-- ==== Sys2Proof/Machine/Arbiter.lean ====
section
/-! DEFINITION. The common arbiter (spec/10_cadence_wheel.md R257–R260): who is granted a shared resource, in which
order and for how long. -/

namespace Sys2Proof.Machine

/-- Lexicographic order of ranks. -/
def rankLt : List Nat → List Nat → Bool
  | a :: t, b :: u => decide (a < b) || (a == b && rankLt t u)
  | [], _ :: _ => true
  | _, [] => false

/-- The first of a list in an order. -/
def bestOf {α : Type} (lt : α → α → Bool) (l : List α) : Option α :=
  l.foldl (fun b x => match b with | none => some x | some y => if lt x y then some x else some y) none

/-- A burst limit as it applies (R264): 0 stands for 256 beats. -/
def burstOf (n : Nat) : Nat := if n = 0 then 256 else n

/-- A requester's rank (R258): the lowest class first; within a class the fixed order, from the successor of the last requester of
the class on. -/
def Arbiter.rank (a : Arbiter) (r : ArbReq) : List Nat := [r.cls, b2n (decide (r.who < SMap.get 0 a.last r.cls)), r.who]

/-- The grant in force lasts for a requester that still asks, until its burst limit (R258). -/
def Arbiter.holds (a : Arbiter) (r : ArbReq) : Bool :=
  match a.grant with
  | some g => g.who == r.who && decide (g.used < g.limit)
  | none => false

/-- The requester that the resource is granted to when it is free (R258): the holder of the grant while it lasts, else the first in
rank. -/
def Arbiter.next (a : Arbiter) (rs : List ArbReq) : Option ArbReq :=
  match rs.find? a.holds with
  | some r => some r
  | none => bestOf (fun x y => rankLt (a.rank x) (a.rank y)) rs

/-- A requester takes `n` beats that end at an instant (R258): under the grant in force, or under a new one, which sets the rotation
of its class. -/
def Arbiter.take (a : Arbiter) (r : ArbReq) (n ends : Nat) : Arbiter :=
  if a.holds r then
    { a with grant := a.grant.map fun g => { g with used := g.used + n }, ends := ends }
  else
    { a with grant := some ⟨r.who, r.limit, n⟩, ends := ends, last := SMap.put 0 a.last r.cls (r.who + 1) }

/-- The beats a requester may use now (R258): what it needs, up to what is left of its burst. -/
def Arbiter.room (a : Arbiter) (r : ArbReq) : Nat :=
  match a.grant with
  | some g => if a.holds r then min r.beats (g.limit - g.used) else min r.beats r.limit
  | none => min r.beats r.limit

/-- The first instant at which a held requester takes grants again (R384). -/
def Arbiter.wakes (a : Arbiter) : Option Nat := (bestOf (fun x y => decide (x.held < y.held)) a.queue).map (·.held)

/-- The arbiter up to an instant (R258), for beats of a length: each time the resource is free it is granted to one of those that
are not held; a requester that needs more than its burst goes to the back, and one that has what it needs drops its request. -/
def Arbiter.run (now beat : Nat) : Nat → Arbiter → Arbiter
  | 0, a => a
  | fuel + 1, a =>
    if now < a.ends then a
    else match a.next (a.queue.filter fun r => decide (r.held ≤ a.ends)) with
      | none =>
        match a.wakes with
        | none => { a with grant := none }
        | some f =>
          if now < f then { a with grant := none, ends := now }
          else Arbiter.run now beat fuel { a with grant := none, ends := f }
      | some r =>
        let n := a.room r
        let rest := a.queue.erase r
        let q := if n < r.beats then rest ++ [{ r with beats := r.beats - n }] else rest
        Arbiter.run now beat fuel { a.take r n (a.ends + n * beat) with queue := q }

/-- How many turns empty a queue at most. -/
def Arbiter.turns (a : Arbiter) : Nat := 1 + sumN (a.queue.map fun r => 2 + r.beats)

/-- A request for beats of a length reaches an arbiter at an instant. -/
def Arbiter.ask (a : Arbiter) (now beat : Nat) (r : ArbReq) : Arbiter :=
  let a := Arbiter.run now beat a.turns a
  let a := { a with queue := a.queue ++ [r], ends := if a.queue.isEmpty then max now a.ends else a.ends }
  Arbiter.run now beat a.turns a

/-- An arbiter of the machine. -/
def State.arb (s : State) (k : Nat) : Arbiter := SMap.get Arbiter.init s.arbs k
/-- The arbiters replaced. -/
def State.withArbs (s : State) (m : SMap Arbiter) : State := { s with arbs := m }
/-- An arbiter replaced. -/
def State.setArb (s : State) (k : Nat) (a : Arbiter) : State := s.withArbs (SMap.put Arbiter.init s.arbs k a)

/-- The arbiters count external time in 1/120 ns, in which every beat of R257 is a whole number. -/
def arbTicks (ns : Nat) : Nat := 120 * ns

/-- The keys of the arbiters (R257): CST bank ports, memory channels, clusters, link injection. -/
def arbCst (port : Nat) : Nat := port
def arbMem (channel : Nat) : Nat := 1000 + channel
def arbCluster (core cluster : Nat) : Nat := 10000 + 8 * core + cluster
def arbLink (port : Nat) : Nat := 20000 + port

/-- The burst limits that apply at an arbiter (R260). -/
def arbBurst (k : Nat) : Fld :=
  if k < 1000 then TWS_FN_BURST_CST else if k < 10000 then TWS_FN_BURST_MEM else if k < 20000 then TWS_FN_BURST_FABRIC
  else TWS_FN_BURST_LINK

/-- One beat of an arbiter in 1/120 ns (R257, R333): a clock of 1.5 GHz at a CST bank port, a line's burst of 1 ns on a memory
channel (R377, R379), a flit of 1.275 ns on a link. DEDUCED (assumption log 61). -/
def arbBeat (k : Nat) : Nat := if k < 1000 then 80 else if k < 10000 then 120 else 153

/-- A request's class and burst limit under the settings in force (R259, R260): the function's MAX_CLASS clamps the class. -/
def State.arbNow (s : State) (k : Nat) (r : ArbReq) : ArbReq :=
  { r with cls := max r.prio (s.rd TWS_FN_SHARE_MAX_CLASS r.fn), limit := burstOf (s.rd (arbBurst k) r.fn) }

/-- A request as it comes to an arbiter. -/
def State.arbReq (s : State) (k who fn prio beats held : Nat) : ArbReq := s.arbNow k ⟨who, fn, prio, 0, 0, beats, held⟩

/-- Every arbiter's grants up to now are made under the settings in force, before these change (R260). -/
def State.settleArbs (s : State) : State :=
  s.withArbs (s.arbs.foldl (fun m e => SMap.put Arbiter.init m e.1 (Arbiter.run (arbTicks s.now) (arbBeat e.1) e.2.turns e.2)) [])

/-- New settings apply to every request that waits (R260); a grant in progress keeps the limit it started with. -/
def State.renewArbs (s : State) : State :=
  s.withArbs (s.arbs.foldl (fun m e =>
    SMap.put Arbiter.init m e.1 { e.2 with queue := e.2.queue.map (s.arbNow e.1) }) [])

/-- Work of a requester uses a resource for a number of beats (R257). DEDUCED (assumption log 61). -/
def State.useArb (s : State) (k : Nat) (r : ArbReq) : State := s.setArb k ((s.arb k).ask (arbTicks s.now) (arbBeat k) r)

/-- How many of the units `lo` to `hi − 1` lie on place `b` of `m`. -/
def onPlace (lo hi m b : Nat) : Nat := (hi + m - 1 - b) / m - (lo + m - 1 - b) / m

/-- The requesters of the CST bank ports in their fixed order (R257): the bridges, the hub cores, MEM, HIF, LNK, LST and KVM. -/
def whoBridge (die : Nat) : Nat := die
def whoHub (core : Nat) : Nat := 2 + (core - 512)
def whoMem : Nat := 10
def whoHif : Nat := 11
def whoLnk : Nat := 12
def whoLst : Nat := 13
def whoKvm : Nat := 14

/-- A core's way to CST: its die's bridge, or a hub core itself. -/
def whoCore (core : Nat) : Nat := if core < 512 then whoBridge (core / 256) else whoHub core

/-- The arbiters once a request for each of a list of keys and beats has come. -/
def State.askAll (s : State) (who fn prio held : Nat) (l : List (Nat × Nat)) : State :=
  s.withArbs (l.foldl (fun m e =>
    if e.2 = 0 then m
    else SMap.put Arbiter.init m e.1
      ((SMap.get Arbiter.init m e.1).ask (arbTicks s.now) (arbBeat e.1) (s.arbReq e.1 who fn prio e.2 held))) s.arbs)

/-- A number lies in a range. -/
def within (a base len : Nat) : Bool := decide (base ≤ a) && decide (a < base + len)

/-- Bytes of CST that a requester moves for a function (R257, R375): one beat for each transfer of 512 bytes on a bank's port.
DEDUCED (assumption log 61). -/
def State.useCst (s : State) (who fn prio a n : Nat) : State :=
  let lo := a / 512
  let hi := if n = 0 then lo else (a + n - 1) / 512 + 1
  s.askAll who fn prio 0 ((List.range 64).map fun b => (arbCst b, onPlace lo hi 64 b))

/-- Bytes that pass through CST at a place that no rule gives (R13, R375): the blocks that streams, copies, ingest and the host's
transfers are staged in. DESIGN CHOICE (assumption log 61). -/
def State.stage (s : State) (who fn prio n : Nat) : State := s.useCst who fn prio (Config.stagePlace who s.now n) n

/-- Up to when a function's channel queues take no grants (R384): the next boundary once it has reached its cap in the slot.
DEDUCED (assumption log 50). -/
def State.capHeld (s : State) (fn : Nat) (tierB : Bool) : Nat :=
  let class_ := s.rd (if tierB then MEM_FN_CLASS_B else MEM_FN_CLASS_A) fn
  if class_ ≠ 0 && s.time.slotNow.isSome && decide (s.tierCap tierB class_ ≤ SMap.get 0 s.mem.moved (2 * fn + b2n tierB))
  then arbTicks (s.boundary s.time.nextK) else 0

/-- Bytes of a tier that a function's queue moves (R257, R378, R380): one beat for each burst of a line on its channel.
DEDUCED (assumption log 61). -/
def State.useTier (s : State) (tierB : Bool) (fn prio a n : Nat) : State :=
  let line := if tierB then 32 else 64
  let unit := if tierB then 1024 else 256
  let places := if tierB then 64 else 256
  let lo := a / unit
  let hi := if n = 0 then lo else (a + n - 1) / unit + 1
  s.askAll fn fn prio (s.capHeld fn tierB)
    (if hi - lo < places then
      (natsFrom lo (hi - lo)).map fun u =>
        (arbMem (places + u % places), ceilDiv (min (a + n) ((u + 1) * unit) - max a (u * unit)) line)
    else (List.range places).map fun b => (arbMem (places + b), onPlace lo hi places b * unit / line))

/-- The arbiters' keys of a tier's channels. -/
def ofTier (tierB : Bool) (k : Nat) : Bool := if tierB then within k 1064 64 else within k 1256 256

/-- A function has reached its cap: what waits of it at the tier's channels takes no further grants before the next boundary
(R384, R385). DEDUCED (assumption log 50). -/
def State.holdFn (s : State) (fn : Nat) (tierB : Bool) : State :=
  let till := s.capHeld fn tierB
  s.withArbs (s.arbs.foldl (fun m e => SMap.put Arbiter.init m e.1 (if ofTier tierB e.1 then
      let a := Arbiter.run (arbTicks s.now) (arbBeat e.1) e.2.turns e.2
      { a with queue := a.queue.map fun r => if r.fn = fn then { r with held := max r.held till } else r }
    else e.2)) [])

/-- Tier bytes that a function's work moves in a slot (R384): reaching the cap is counted, once in a slot, and holds what
waits. DEDUCED (assumption log 50). -/
def State.chargeTier (s : State) (fn : Nat) (tierB : Bool) (bytes : Nat) : State :=
  let class_ := s.rd (if tierB then MEM_FN_CLASS_B else MEM_FN_CLASS_A) fn
  if class_ = 0 || bytes = 0 || s.time.slotNow.isNone then s
  else
    let k := 2 * fn + b2n tierB
    let old := SMap.get 0 s.mem.moved k
    let cap := s.tierCap tierB class_
    let s := s.withMem { s.mem with moved := SMap.put 0 s.mem.moved k (old + bytes) }
    s.when (decide (old < cap) && decide (cap ≤ old + bytes)) fun s => (s.count MEM_CAP_WAIT_CNT_COUNT).holdFn fn tierB

end Sys2Proof.Machine
end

********

What is expected:
Copy out the range of lines above starting at the line with "order and for how long. -/" and ending at the line with "256 beats. -/", exactly and including both.

Solution to this task:
order and for how long. -/

namespace Sys2Proof.Machine

/-- Lexicographic order of ranks. -/
def rankLt : List Nat → List Nat → Bool
  | a :: t, b :: u => decide (a < b) || (a == b && rankLt t u)
  | [], _ :: _ => true
  | _, [] => false

/-- The first of a list in an order. -/
def bestOf {α : Type} (lt : α → α → Bool) (l : List α) : Option α :=
  l.foldl (fun b x => match b with | none => some x | some y => if lt x y then some x else some y) none

/-- A burst limit as it applies (R264): 0 stands for 256 beats. -/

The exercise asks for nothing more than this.